For decades, the transcription factor HIF-1α has been implicated in cell survival, the EMT, and anticancer drug resistance (33,34). Therefore, HIF-1α is an attractive target for chemopreventive agents. Under normoxic conditions, HIF-1α is activated by hormones, cytokines, and other signaling molecules (33,35). The mechanism underlying cytokine-induced HIF-1α expression is different from that by which it is upregulated during hypoxia. Growth factor-mediated HIF-1α activation is associated with increased protein synthesis and reduced protein degradation via regulation of PI3K and MAPK signaling (36–39), in accordance with our observation that TGF-β mediated HIF-1α expression in the cancer cells tested in our study. In contrast, hypoxia-mediated HIF-1α expression is usually achieved by decreasing HIF-1α degradation and blocking recognition of HIF-1α by E3 ligase VHL (33).

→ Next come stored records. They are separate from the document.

/-- Acceptance (R44): a `CMD` write while idle. -/
def Obligations.CommandWriteWhileIdleIsAccepted : Prop :=
  ∀ (s : State) (addr : Nat) (w : Word) (rest : List Input),
    s.inReset = false → s.engine = .idle → target s.cfg addr = .register 0x008 → s.inputs = .write addr .b4 w :: rest →
    ∃ t, step s = .next t ∧ t.cmd = w ∧ (∃ acc, t.engine = .busy { cmd := w, ops := s.ops } acc) ∧ t.busy = true ∧
      t.status = { s.status with done := false, err := false } ∧
      t = (((((s.setCmd w).setStatus t.status).setEngine t.engine).setInputs rest).setResponse .ack)

/-- A `CMD` write while busy is dropped (R46). -/
def Obligations.CommandWriteWhileBusyIsDropped : Prop :=
  ∀ (s : State) (addr : Nat) (w : Word) (rest : List Input),
    s.inReset = false → s.busy = true → target s.cfg addr = .register 0x008 → s.inputs = .write addr .b4 w :: rest →
    step s = .next (((s.setStatus { s.status with ovr := true }).setInputs rest).setResponse .ack)

/-- `OVR` is set by a `CMD` write while busy and cleared only by a `STATUS` write with bit 3 set or by reset; acceptance
does not clear it (R28). -/
def Obligations.OverrunIsSetAndClearedOnlyAsStated : Prop :=
  (∀ (s t : State) (addr : Nat) (w : Word) (rest : List Input),
    s.busy = true → target s.cfg addr = .register 0x008 → s.inputs = .write addr .b4 w :: rest → step s = .next t →
    t.status.ovr = true) ∧
  (∀ s t : State, step s = .next t → s.status.ovr = true → t.status.ovr = false →
    (∃ rest, s.inputs = .resetAssert :: rest) ∨
    (∃ addr v rest, s.inputs = .write addr .b4 v :: rest ∧ target s.cfg addr = .register 0x004 ∧ v.getLsbD 3 = true)) ∧
  (∀ s w, (acceptCommand w s).status.ovr = s.status.ovr)

/-- While the engine stays busy the result registers and `ERRCODE` hold the previous command's values: they change only
in a completion step or in reset (70 R247; 10_state.md R30). -/
def Obligations.ResultsAreStaleWhileBusy : Prop :=
  (∀ s t : State, step s = .next t → s.busy = true → t.busy = true →
    t.image = s.image ∧ t.crc = s.crc ∧ t.status.errcode = s.status.errcode) ∧
  (∀ s t : State, step s = .next t →
    (t.image ≠ s.image ∨ t.crc ≠ s.crc ∨ t.status.errcode ≠ s.status.errcode) →
    (s.busy = true ∧ t.busy = false) ∨ (∃ rest, s.inputs = .resetAssert :: rest))

/-- The engine leaves the busy phase only by a completion step, which sets `DONE` or `ERR`, or by reset (R47). -/
def Obligations.BusyEndsOnlyByCompletionOrReset : Prop :=
  ∀ s t : State, step s = .next t → s.busy = true → t.busy = false →
    t.status.done = true ∨ t.status.err = true ∨ (∃ rest, s.inputs = .resetAssert :: rest)

/-- Asserting reset (70 R240 to R242): every register at its reset value, the engine idle, `irq` 0; no byte outside the
output range of the command in flight changes, and none at all when there is none. That range is the one the model
computes, `(DST_ADDR, n)` and not all of memory from `DST_ADDR` up, and its bytes become free values: the model's choice,
log 6. -/
def Obligations.ResetRestoresRegistersAndKeepsOtherMemory : Prop :=
  ∀ (s : State) (rest : List Input), s.inputs = .resetAssert :: rest →
    ∃ t, step s = .next t ∧ (∀ r : Reg, readReg r t = readReg r State.reset) ∧ t.engine = .idle ∧ t.irq = false ∧
      t.cfg = s.cfg ∧ t.powerUp = s.powerUp ∧ t.inputs = rest ∧
      (∀ a, s.inOutput a = false → t.byteAt a = s.byteAt a) ∧ (s.engine = .idle → t.mem = s.mem)

/-- A breach of the buffer hazard rule stops with a fault, and every other aligned access inside the window is carried
out (70 R246; 20_memory.md R62, R63): with a legal command in flight, a host read that touches no output byte and a host
write that touches neither range; with the engine idle or an illegal word in flight, which has neither range, every one.
The output range is the one the model computes (log 7), and a read of a byte in both ranges is a breach (log 20). -/
def Obligations.BufferHazardIsAFaultAndOtherAccessesAreNot : Prop :=
  ∀ (s : State) (addr a : Nat) (size : Size) (v : Word) (rest : List Input),
    s.inReset = false → target s.cfg addr = .buffer a → a % size.bytes = 0 → a + size.bytes ≤ s.cfg.memBytes →
    (∀ (n : Snapshot) (acc : BitVec 16) (i : Instr), s.engine = .busy n acc → decode n.cmd = .ok i →
      (s.inputs = .write addr size v :: rest →
        (∃ k, k < size.bytes ∧
          ((sourceRange i n).contains (a + k) = true ∨ (outputRange i n s).contains (a + k) = true)) →
        step s = .fault .bufferHazard) ∧
      (s.inputs = .read addr size :: rest →
        (∃ k, k < size.bytes ∧ (outputRange i n s).contains (a + k) = true) → step s = .fault .bufferHazard) ∧
      (s.inputs = .read addr size :: rest →
        (∀ k, k < size.bytes → (outputRange i n s).contains (a + k) = false) →
        step s = .next ((s.setInputs rest).setResponse (.data (BitVec.ofNat 32 (s.memRead a size.bytes))))) ∧
      (s.inputs = .write addr size v :: rest →
        (∀ k, k < size.bytes →
          (sourceRange i n).contains (a + k) = false ∧ (outputRange i n s).contains (a + k) = false) →
        ∃ t, step s = .next t ∧ t = ((s.setMem t.mem).setInputs rest).setResponse .ack ∧
          (∀ k, k < size.bytes → t.byteAt (a + k) = v.extractLsb' (8 * k) 8) ∧ s.SameOutside t a size.bytes)) ∧
    ((s.engine = .idle ∨ ∃ (n : Snapshot) (acc : BitVec 16) (e : Illegal),
        s.engine = .busy n acc ∧ decode n.cmd = .error e) →
      (s.inputs = .read addr size :: rest →
        step s = .next ((s.setInputs rest).setResponse (.data (BitVec.ofNat 32 (s.memRead a size.bytes))))) ∧
      (s.inputs = .write addr size v :: rest →
        ∃ t, step s = .next t ∧ t = ((s.setMem t.mem).setInputs rest).setResponse .ack ∧
          (∀ k, k < size.bytes → t.byteAt (a + k) = v.extractLsb' (8 * k) 8) ∧ s.SameOutside t a size.bytes))

/-- While the reset input is asserted the engine does nothing, and release changes nothing else (70 R240); a host access
stops with a fault, which is the model's choice: log 5. -/
def Obligations.AssertedResetHoldsTheBlock : Prop :=
  ∀ (s : State) (rest : List Input), s.inReset = true →
    (s.inputs = [] → step s = .next s) ∧ (s.inputs = .engine :: rest → step s = .next (s.setInputs rest)) ∧
    (s.inputs = .resetRelease :: rest → step s = .next ((s.setInputs rest).setInReset false)) ∧
    (∀ addr size v, s.inputs = .read addr size :: rest ∨ s.inputs = .write addr size v :: rest →
      step s = .fault .accessInReset)

/-- The steps of a host program (30_encoding.md R94) do what they say: registers by name, commands by their words, buffer
bytes one by one, and a poll that ends when the field has the value and otherwise lets the command in flight complete
(log 3). -/
def Obligations.HostProgramStepsDoWhatTheySay : Prop :=
  ∀ (s : State) (rest : List Input), s.inReset = false →
    (∀ r v, s.inputs = HostStep.inputs s.cfg (.wr32 r v) ++ rest →
      step s = .next ((writeReg r v (s.setInputs rest)).setResponse .ack)) ∧
    (∀ r, s.inputs = HostStep.inputs s.cfg (.rd32 r) ++ rest →
      step s = .next ((s.setInputs rest).setResponse (.data (readReg r s)))) ∧
    (∀ i, s.engine = .idle → s.inputs = HostStep.inputs s.cfg (.cmd i) ++ rest →
      ∃ t, step s = .next t ∧ t.cmd = encode i ∧ t.busy = true ∧ t.inputs = rest) ∧
    (∀ a b bs, s.engine = .idle → target s.cfg (s.cfg.bufBase + a) = .buffer a → a < s.cfg.memBytes →
      s.inputs = HostStep.inputs s.cfg (.wr8 a (b :: bs)) ++ rest →
      ∃ t, step s = .next t ∧ t.byteAt a = b ∧ s.SameOutside t a 1 ∧
        t.inputs = HostStep.inputs s.cfg (.wr8 (a + 1) bs) ++ rest) ∧
    (∀ r mask v, s.inputs = HostStep.inputs s.cfg (.poll r mask v) ++ rest →
      (readReg r s &&& mask = v → step s = .next ((s.setInputs rest).setResponse (.data (readReg r s)))) ∧
      (readReg r s &&& mask ≠ v → s.busy = true →
        ∃ t, step s = .next t ∧ t.busy = false ∧ t.inputs = s.inputs ∧
          (t.status.done = true ∨ t.status.err = true)))

/-! ## Steps -/

/-- A step runs the decoded command: when it is the engine's move and the word in flight decodes to `i`, the step is the
meaning of `i` at that state (10_state.md R45, R47; 60_exceptions.md R208). That it is the engine's move when no input is
left is the model's schedule, a design choice: log 3; that `withFetchWord` stands for the acceptance of a `CMD` write, with
the engine to move next, is how a program comes to run: log 4. -/
def Obligations.StepRunsTheDecodedCommand : Prop :=
  (∀ (s : State) (n : Snapshot) (acc : BitVec 16) (i : Instr),
    s.inReset = false → s.engine = .busy n acc → decode n.cmd = .ok i →
    (s.inputs = [] → step s = exec i s) ∧
    (∀ rest, s.inputs = .engine :: rest → step s = exec i (s.setInputs rest))) ∧
  (∀ (s : State) (w : Nat) (i : Instr), decodeTableWord 32 w = some i →
    step (s.withFetchWord 32 w) =
      exec i (((acceptCommand (BitVec.ofNat 32 w) s).setInReset false).setInputs s.inputs))

/-- The engine's completion of an illegal word ends in `ILLEGAL_COMMAND` (code 3), with no effect on memory; the word
stays readable in `CMD` (60_exceptions.md R203; 30_encoding.md R88). -/
def Obligations.IllegalWordCompletesInError : Prop :=
  ∀ (s : State) (n : Snapshot) (acc : BitVec 16) (e : Illegal),
    s.inReset = false → s.engine = .busy n acc → decode n.cmd = .error e →
    ∃ t, engineMove s = .next t ∧ s.Failed 3 t ∧ readReg .cmd t = s.cmd ∧ (s.RegistersOk → readReg .cmd t = n.cmd)

/-- Every accepted command completes: with nothing else to do the next step ends it, in success or in error
(70 R250; 10_state.md R47). The one step is the model's schedule: log 3. -/
def Obligations.CommandInFlightCompletes : Prop :=
  ∀ s : State, s.inReset = false → s.busy = true → (s.inputs = [] ∨ ∃ rest, s.inputs = .engine :: rest) →
    ∃ t, step s = .next t ∧ t.busy = false ∧
      ((t.status.done = true ∧ t.status.errcode = 0) ∨ (t.status.err = true ∧ t.status.errcode ≠ 0))

/-- No step stops but for a rule the host must keep: no refusal, and no meaning without a command in flight
(93_implementation_defined.md: no behaviour of the block is stuck). -/
def Obligations.StepsStopOnlyForHostBreaches : Prop := ∀ s : State, goesOnOrHostBreach (step s)

/-- The invariant holds after reset. -/
def Obligations.InvariantHoldsAtReset : Prop := State.reset.Inv

/-- Every step keeps the invariant, from every state that meets it. -/
def Obligations.StepKeepsTheInvariant : Prop := ∀ s t : State, s.Inv → step s = .next t → t.Inv

/-! ## Completion, errors and frames (60_exceptions.md) -/

/-- An error is precise (R210): a completion, of an illegal word too, that sets `ERR` wrote no byte and no result
register, left `CMD` alone, recorded one of the seven codes and made the engine idle. -/
def Obligations.ErrorCompletionHasNoOutput : Prop :=
  ∀ s t : State, engineMove s = .next t → s.status.err = false → t.status.err = true →
    s.busy = true ∧ ∃ code, 1 ≤ code.toNat ∧ code.toNat ≤ 7 ∧ s.Failed code t

/-- The checks come in the order of R208, and the first that fails decides the code (R200 to R207). -/
def Obligations.ChecksFailInTheStatedOrder : Prop :=
  ∀ (s : State) (n : Snapshot) (acc : BitVec 16), s.engine = .busy n acc →
    (s.inReset = false → (∃ e, decode n.cmd = .error e) → ∃ t, engineMove s = .next t ∧ s.Failed 3 t) ∧
    (∀ (i : Instr) (mode : RotMode) (skip : Bool) (b : Nat), (i = .mono skip b ∨ i = .monopack mode skip b) →
      (100 ≤ b → b ≤ 127 → ∃ t, exec i s = .next t ∧ s.Failed 4 t) ∧
      (b ≤ 99 → n.ops.width.toNat = 0 ∨ n.ops.srcLen.toNat % (4 * n.ops.width.toNat) ≠ 0 →
        ∃ t, exec i s = .next t ∧ s.Failed 1 t) ∧
      (b ≤ 99 → n.ops.width.toNat ≠ 0 → n.ops.srcLen.toNat % (4 * n.ops.width.toNat) = 0 →
        (n.pixelRange.valid s.cfg = false → ∃ t, exec i s = .next t ∧ s.Failed 5 t) ∧
        (n.pixelRange.valid s.cfg = true → (outputRange i n s).valid s.cfg = false →
          ∃ t, exec i s = .next t ∧ s.Failed 6 t) ∧
        (n.pixelRange.valid s.cfg = true → (outputRange i n s).valid s.cfg = true →
          n.pixelRange.overlaps (outputRange i n s) = true → ∃ t, exec i s = .next t ∧ s.Failed 7 t))) ∧
    (∀ i : Instr, (i = .rotNone ∨ i = .rotCw ∨ i = .rotCcw ∨ i = .rot180) →
      (n.maskRange.valid s.cfg = false → ∃ t, exec i s = .next t ∧ s.Failed 5 t) ∧
      (n.maskRange.valid s.cfg = true → (outputRange i n s).valid s.cfg = false →
        ∃ t, exec i s = .next t ∧ s.Failed 6 t) ∧
      (n.maskRange.valid s.cfg = true → (outputRange i n s).valid s.cfg = true →
        n.maskRange.overlaps (outputRange i n s) = true → ∃ t, exec i s = .next t ∧ s.Failed 7 t)) ∧
    (∀ u : CodeUnit,
      ((n.stringRange u).valid s.cfg = false → ∃ t, exec (.crc u) s = .next t ∧ s.Failed 5 t) ∧
      ((n.stringRange u).valid s.cfg = true → (∃ c ∈ s.codeUnits n u, 255 < c) →
        ∃ t, exec (.crc u) s = .next t ∧ s.Failed 2 t))

/-- What `MONO`, the `ROT` commands and `MONOPACK` leave unchanged: everything but the flags, the image result registers
and, in memory, the bytes of the output range they compute (20_memory.md R72). -/
def Obligations.ImageCommandFrame : Prop :=
  ∀ (i : Instr) (s t : State) (n : Snapshot) (acc : BitVec 16),
    (∃ mode skip b, i = .mono skip b ∨ i = .rotNone ∨ i = .rotCw ∨ i = .rotCcw ∨ i = .rot180 ∨
      i = .monopack mode skip b) →
    s.engine = .busy n acc → exec i s = .next t →
    s.SameShell t ∧ t.engine = .idle ∧ t.crc = s.crc ∧
    (∀ a, ¬((outputRange i n s).base ≤ a ∧ a < (outputRange i n s).base + (outputRange i n s).len) →
      t.byteAt a = s.byteAt a)

/-- What `CRC` leaves unchanged: everything but the flags and the two CRC result registers; no byte is ever written
(42_checksum.md R165). -/
def Obligations.ChecksumFrame : Prop :=
  ∀ (u : CodeUnit) (s t : State), exec (.crc u) s = .next t →
    s.SameShell t ∧ t.engine = .idle ∧ t.image = s.image ∧ t.mem = s.mem ∧ (∀ a, t.byteAt a = s.byteAt a)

Numerous studies have demonstrated that the stability of Snail is regulated primarily by Akt/GSK3β and NF-κB (19,40,41). We found that Rha decreased the stability of Snail by suppressing PI3K/Akt/mTOR signaling. Snail-mediated FN upregulation and E-cadherin downregulation are hallmarks of the EMT. In addition, activation of PI3K/Akt signaling has been reported as a characteristic of EMT (42,43). Our results indicate that the ubiquitin-protea-some pathway was involved in regulating turnover of HIF-1α and Snail in diverse cell lines. Furthermore, our findings demonstrate that Snail and HIF-1α were recruited to the 26S proteasome for degradation as a result of Rha exposure. Taken together, our results revealed that Snail is required for TGF-β induced EMT, whereas HIF-1α is not.

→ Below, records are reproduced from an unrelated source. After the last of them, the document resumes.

section
variable (s : State) (v : Response)
@[simp] theorem State.setResponse_cfg : (s.setResponse v).cfg = s.cfg := rfl
@[simp] theorem State.setResponse_status : (s.setResponse v).status = s.status := rfl
@[simp] theorem State.setResponse_cmd : (s.setResponse v).cmd = s.cmd := rfl
@[simp] theorem State.setResponse_intEn : (s.setResponse v).intEn = s.intEn := rfl
@[simp] theorem State.setResponse_ops : (s.setResponse v).ops = s.ops := rfl
@[simp] theorem State.setResponse_image : (s.setResponse v).image = s.image := rfl
@[simp] theorem State.setResponse_crc : (s.setResponse v).crc = s.crc := rfl
@[simp] theorem State.setResponse_engine : (s.setResponse v).engine = s.engine := rfl
@[simp] theorem State.setResponse_mem : (s.setResponse v).mem = s.mem := rfl
@[simp] theorem State.setResponse_inReset : (s.setResponse v).inReset = s.inReset := rfl
@[simp] theorem State.setResponse_inputs : (s.setResponse v).inputs = s.inputs := rfl
@[simp] theorem State.setResponse_response : (s.setResponse v).response = v := rfl
@[simp] theorem State.setResponse_powerUp : (s.setResponse v).powerUp = s.powerUp := rfl
@[simp] theorem State.setResponse_draws : (s.setResponse v).draws = s.draws := rfl
@[simp] theorem State.setResponse_byteAt (a : Nat) : (s.setResponse v).byteAt a = s.byteAt a := rfl
@[simp] theorem State.setResponse_busy : (s.setResponse v).busy = s.busy := rfl
end

section
variable (s : State) (v : Nat)
@[simp] theorem State.setDraws_cfg : (s.setDraws v).cfg = s.cfg := rfl
@[simp] theorem State.setDraws_status : (s.setDraws v).status = s.status := rfl
@[simp] theorem State.setDraws_cmd : (s.setDraws v).cmd = s.cmd := rfl
@[simp] theorem State.setDraws_intEn : (s.setDraws v).intEn = s.intEn := rfl
@[simp] theorem State.setDraws_ops : (s.setDraws v).ops = s.ops := rfl
@[simp] theorem State.setDraws_image : (s.setDraws v).image = s.image := rfl
@[simp] theorem State.setDraws_crc : (s.setDraws v).crc = s.crc := rfl
@[simp] theorem State.setDraws_engine : (s.setDraws v).engine = s.engine := rfl
@[simp] theorem State.setDraws_mem : (s.setDraws v).mem = s.mem := rfl
@[simp] theorem State.setDraws_inReset : (s.setDraws v).inReset = s.inReset := rfl
@[simp] theorem State.setDraws_inputs : (s.setDraws v).inputs = s.inputs := rfl
@[simp] theorem State.setDraws_response : (s.setDraws v).response = s.response := rfl
@[simp] theorem State.setDraws_powerUp : (s.setDraws v).powerUp = s.powerUp := rfl
@[simp] theorem State.setDraws_draws : (s.setDraws v).draws = v := rfl
@[simp] theorem State.setDraws_byteAt (a : Nat) : (s.setDraws v).byteAt a = s.byteAt a := rfl
@[simp] theorem State.setDraws_busy : (s.setDraws v).busy = s.busy := rfl
end

@[simp] theorem State.setEngine_busy_idle (s : State) : (s.setEngine .idle).busy = false := rfl

@[simp] theorem State.setEngine_busy_busy (s : State) (n : Snapshot) (acc : BitVec 16) :
    (s.setEngine (.busy n acc)).busy = true := rfl
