theorem rotPlan_of_sameBytes (mode : RotMode) (hb : SameBytes n.maskRange s s') :
    rotPlan mode n s' = rotPlan mode n s := by
  rw [rotPlan, rotPlan, hcfg, rotatePlan_congr mode 0 0 (maskPixel_samePixels hb)]
end

/-! ## Two completions of one command -/

/-- `s` and `s'` complete the command `i` with snapshot `n` in the same way: with the same error code, the same plan or
the same checksum. -/
inductive SameCompletion (i : Instr) (n : Snapshot) (s s' : State) : State → State → Prop
  | error (c : ErrorCode) : SameCompletion i n s s' (raiseError c s) (raiseError c s')
  | image (p : ImagePlan) (planned : plannedOutput i n s = some p) :
      SameCompletion i n s s' (imageSuccess n p s) (imageSuccess n p s')
  | crc (sum : BitVec 16) : SameCompletion i n s s' (finishCrc n sum s) (finishCrc n sum s')

section
variable {i : Instr} {s s' : State} {n : Snapshot} {acc acc' : BitVec 16} (hcfg : s'.cfg = s.cfg)
include hcfg

theorem SameCompletion.finishImage {plan : Except ErrorCode ImagePlan} (hplan : plannedOutput i n s = plan.toOption)
    (src : Range) : SameCompletion i n s s' (finishImage n src plan s) (finishImage n src plan s') := by
  unfold Machine.finishImage
  cases plan with
  | error c => exact .error c
  | ok p =>
    simp only [hcfg]
    split
    · split
      · exact .error _
      · exact .image p hplan
    · exact .error _

theorem imageCommand_sameCompletion (he : s.engine = .busy n acc) (he' : s'.engine = .busy n acc')
    {src : Snapshot → Range} {plan : Snapshot → State → Except ErrorCode ImagePlan}
    (hplan : plannedOutput i n s = (plan n s).toOption) (same : plan n s' = plan n s) :
    ∃ t t', withCommand s (fun n => finishImage n (src n) (plan n s) s) = .next t ∧
      withCommand s' (fun n => finishImage n (src n) (plan n s') s') = .next t' ∧ SameCompletion i n s s' t t' :=
  ⟨_, _, withCommand_busy he _, withCommand_busy he' _, same ▸ .finishImage hcfg (same ▸ hplan) (src n)⟩

theorem execCrc_sameCompletion (he : s.engine = .busy n acc) (he' : s'.engine = .busy n acc') {u : CodeUnit}
    (hb : SameBytes (n.stringRange u) s s') :
    ∃ t t', execCrc u s = .next t ∧ execCrc u s' = .next t' ∧ SameCompletion (.crc u) n s s' t t' := by
  refine ⟨_, _, withCommand_busy he _, withCommand_busy he' _, ?_⟩
  rw [hcfg, codeUnits_of_sameBytes hb]
  split
  · split
    · exact .error _
    · exact .crc _
  · exact .error _

/-- A completion reads its snapshot, the parameters and the bytes of its source range, and nothing else of the
state. -/
theorem exec_sameCompletion (he : s.engine = .busy n acc) (he' : s'.engine = .busy n acc')
    (hb : SameBytes (sourceRange i n) s s') :
    ∃ t t', exec i s = .next t ∧ exec i s' = .next t' ∧ SameCompletion i n s s' t t' := by
  cases i with
  | mono skip black => exact imageCommand_sameCompletion hcfg he he' rfl (monoPlan_of_sameBytes hcfg skip black hb)
  | rotNone => exact imageCommand_sameCompletion hcfg he he' rfl (rotPlan_of_sameBytes hcfg .none hb)
  | rotCw => exact imageCommand_sameCompletion hcfg he he' rfl (rotPlan_of_sameBytes hcfg .cw hb)
  | rotCcw => exact imageCommand_sameCompletion hcfg he he' rfl (rotPlan_of_sameBytes hcfg .ccw hb)
  | rot180 => exact imageCommand_sameCompletion hcfg he he' rfl (rotPlan_of_sameBytes hcfg .half hb)
  | monopack mode skip black =>
    exact imageCommand_sameCompletion hcfg he he' rfl (monopackPlan_of_sameBytes hcfg mode skip black hb)
  | crc u => exact execCrc_sameCompletion hcfg he he' hb
end

/-! ## The ranges of the command in flight -/

namespace State
variable {s : State} {i : Instr} {n : Snapshot} {acc : BitVec 16}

The present study demonstrates that Snail plays a pivotal role in TGF-β mediated EMT and is associated with TGF-β-driven cell invasion. Based on these results, we have identified mechanisms that underlie the effects of Rha on TGF-β and HIF-1α signaling in cancer cells. First, Rha inhibited TGF-β-triggered invasion. Second, Rha, like LY, strongly inhibited TGF-β-induced EMT via PI3K/Akt/mTOR signaling (Fig. 6C). Therefore, targeting PI3K/Akt/mTOR and HIF-1α could be useful therapeutic strategies for preventing tumor metastasis (Fig. 6D). Our experiments demonstrated the link between PI3K/Akt/mTOR signaling and TGF-β, which can be regulated by Rha. We showed that Rha increased proteolytic degradation of HIF-1α and suppressed TGF-β-mediated EMT. Our results demonstrate for the first time that Rha inhibits cancer progression and metastasis by suppressing the EMT via regulation of the PI3K/Akt/mTOR pathway. Additionally, Rha was found to reduce HIF-1α protein expression in a dose-dependent manner. Given the multiple functions of Rha, future studies should be aimed at confirming its potential as a chemopreventive agent.